BEGIN
-- ==== Sys2Proof/Certificates/Slice0/Obligations.lean ====
section
/-! DEFINITION. The statements for the provers. Each formalises the rules its docstring cites, or says that it is
derived. -/

open Sys2Proof Sys2Proof.Machine

/-! ### Encoding (30_encoding.md) -/

/-- Decoding the word of a well-formed instruction gives it back, every operand at every value (R112, R117). -/
def Obligations.DecodeOfEncode : Prop :=
  ∀ i : Instr, i.wellFormed = true → decode (encode i) = .ok i

/-- A word that decodes is the word of its instruction, which is well formed: no bit of an accepted word is dropped
(R112, R115, R117). -/
def Obligations.EncodeOfDecode : Prop :=
  ∀ (w : PackedWord) (i : Instr), decode w = .ok i → i.wellFormed = true ∧ encode i = w

/-- R127: a word in a row of the opcode table is in no other and decodes to an instruction of that row's opcode; a word in
no row is refused, as an unknown opcode when bits [4:0] are 26 or more and for its operands otherwise. -/
def Obligations.DecodeReadsTheTableRows : Prop :=
  ∀ w : PackedWord,
    (∀ op, inRow op w = true →
      (∀ op', inRow op' w = true → op' = op) ∧ ∃ i, decode w = .ok i ∧ i.opcode = op) ∧
    ((∀ op, inRow op w = false) →
      decode w = .error (if 26 ≤ (w.extractLsb' 0 5).toNat then .unknownOpcode else .badOperand))

/-- Words printed in the spec's programs (95_test_vectors.md sections 1 and 3) decode to the instructions printed beside
them, and a reserved code is refused. -/
def Obligations.PrintedWordsDecode : Prop :=
  decode 0x0000000000308100 = .ok (.add 3 1 2) ∧
  decode 0x0000000100100107 = .ok (.subi 1 1 1) ∧
  decode 0x000000000238A10C = .ok (.mults 35 33 34) ∧
  decode 0x000000040220010F = .ok (.lws 34 1 4) ∧
  decode 0x0000000800090111 = .ok (.sws 1 36 8) ∧
  decode 0xFFFFFFF800000113 = .ok (.bnez 1 0xFFFFFFF8) ∧
  decode 0x0000000800000018 = .ok (.jump 8) ∧
  decode 0x0000000000000019 = .ok .eop ∧
  decode 0x000000000000001A = .error .unknownOpcode

/-! ### Construction, load and reset (R301, R302, R340 to R342) -/

/-- Construction succeeds exactly when the depth and the width are not 0 and both class maps give every issuable opcode a
class (R301, R340). -/
def Obligations.ConstructionChecksTheConfiguration : Prop :=
  ∀ c : Config, (∃ s, construct c = .ok s) ↔
    0 < c.robDepth ∧ 0 < c.issueWidth ∧
      (∀ op, op ≠ .eop → ∃ k, c.rsClass op = some k) ∧ ∀ op, op ≠ .eop → ∃ k, c.fuClass op = some k

/-- R73: after construction and after `reset()` every piece of state has its reset value; `reset()` keeps configuration and
program and sets the fetch address to the program's base. -/
def Obligations.ResetGivesEveryTableValue : Prop :=
  (∀ c s, construct c = .ok s → HasResetValues s ∧ s.cfg = c ∧ s.prog = none) ∧
  ∀ s, HasResetValues (hostReset s) ∧ (hostReset s).cfg = s.cfg ∧ (hostReset s).prog = s.prog ∧
    ∀ p, s.prog = some p → (hostReset s).fetchPC = p.base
END
* Task instructions *
Nothing beyond the line that contains "to R342) -/" belongs in the answer; reproduce the entries exactly from their first line through it.

* Answer below *
-- ==== Sys2Proof/Certificates/Slice0/Obligations.lean ====
section
/-! DEFINITION. The statements for the provers. Each formalises the rules its docstring cites, or says that it is
derived. -/

open Sys2Proof Sys2Proof.Machine

/-! ### Encoding (30_encoding.md) -/

/-- Decoding the word of a well-formed instruction gives it back, every operand at every value (R112, R117). -/
def Obligations.DecodeOfEncode : Prop :=
  ∀ i : Instr, i.wellFormed = true → decode (encode i) = .ok i

/-- A word that decodes is the word of its instruction, which is well formed: no bit of an accepted word is dropped
(R112, R115, R117). -/
def Obligations.EncodeOfDecode : Prop :=
  ∀ (w : PackedWord) (i : Instr), decode w = .ok i → i.wellFormed = true ∧ encode i = w

/-- R127: a word in a row of the opcode table is in no other and decodes to an instruction of that row's opcode; a word in
no row is refused, as an unknown opcode when bits [4:0] are 26 or more and for its operands otherwise. -/
def Obligations.DecodeReadsTheTableRows : Prop :=
  ∀ w : PackedWord,
    (∀ op, inRow op w = true →
      (∀ op', inRow op' w = true → op' = op) ∧ ∃ i, decode w = .ok i ∧ i.opcode = op) ∧
    ((∀ op, inRow op w = false) →
      decode w = .error (if 26 ≤ (w.extractLsb' 0 5).toNat then .unknownOpcode else .badOperand))

/-- Words printed in the spec's programs (95_test_vectors.md sections 1 and 3) decode to the instructions printed beside
them, and a reserved code is refused. -/
def Obligations.PrintedWordsDecode : Prop :=
  decode 0x0000000000308100 = .ok (.add 3 1 2) ∧
  decode 0x0000000100100107 = .ok (.subi 1 1 1) ∧
  decode 0x000000000238A10C = .ok (.mults 35 33 34) ∧
  decode 0x000000040220010F = .ok (.lws 34 1 4) ∧
  decode 0x0000000800090111 = .ok (.sws 1 36 8) ∧
  decode 0xFFFFFFF800000113 = .ok (.bnez 1 0xFFFFFFF8) ∧
  decode 0x0000000800000018 = .ok (.jump 8) ∧
  decode 0x0000000000000019 = .ok .eop ∧
  decode 0x000000000000001A = .error .unknownOpcode

/-! ### Construction, load and reset (R301, R302, R340 to R342) -/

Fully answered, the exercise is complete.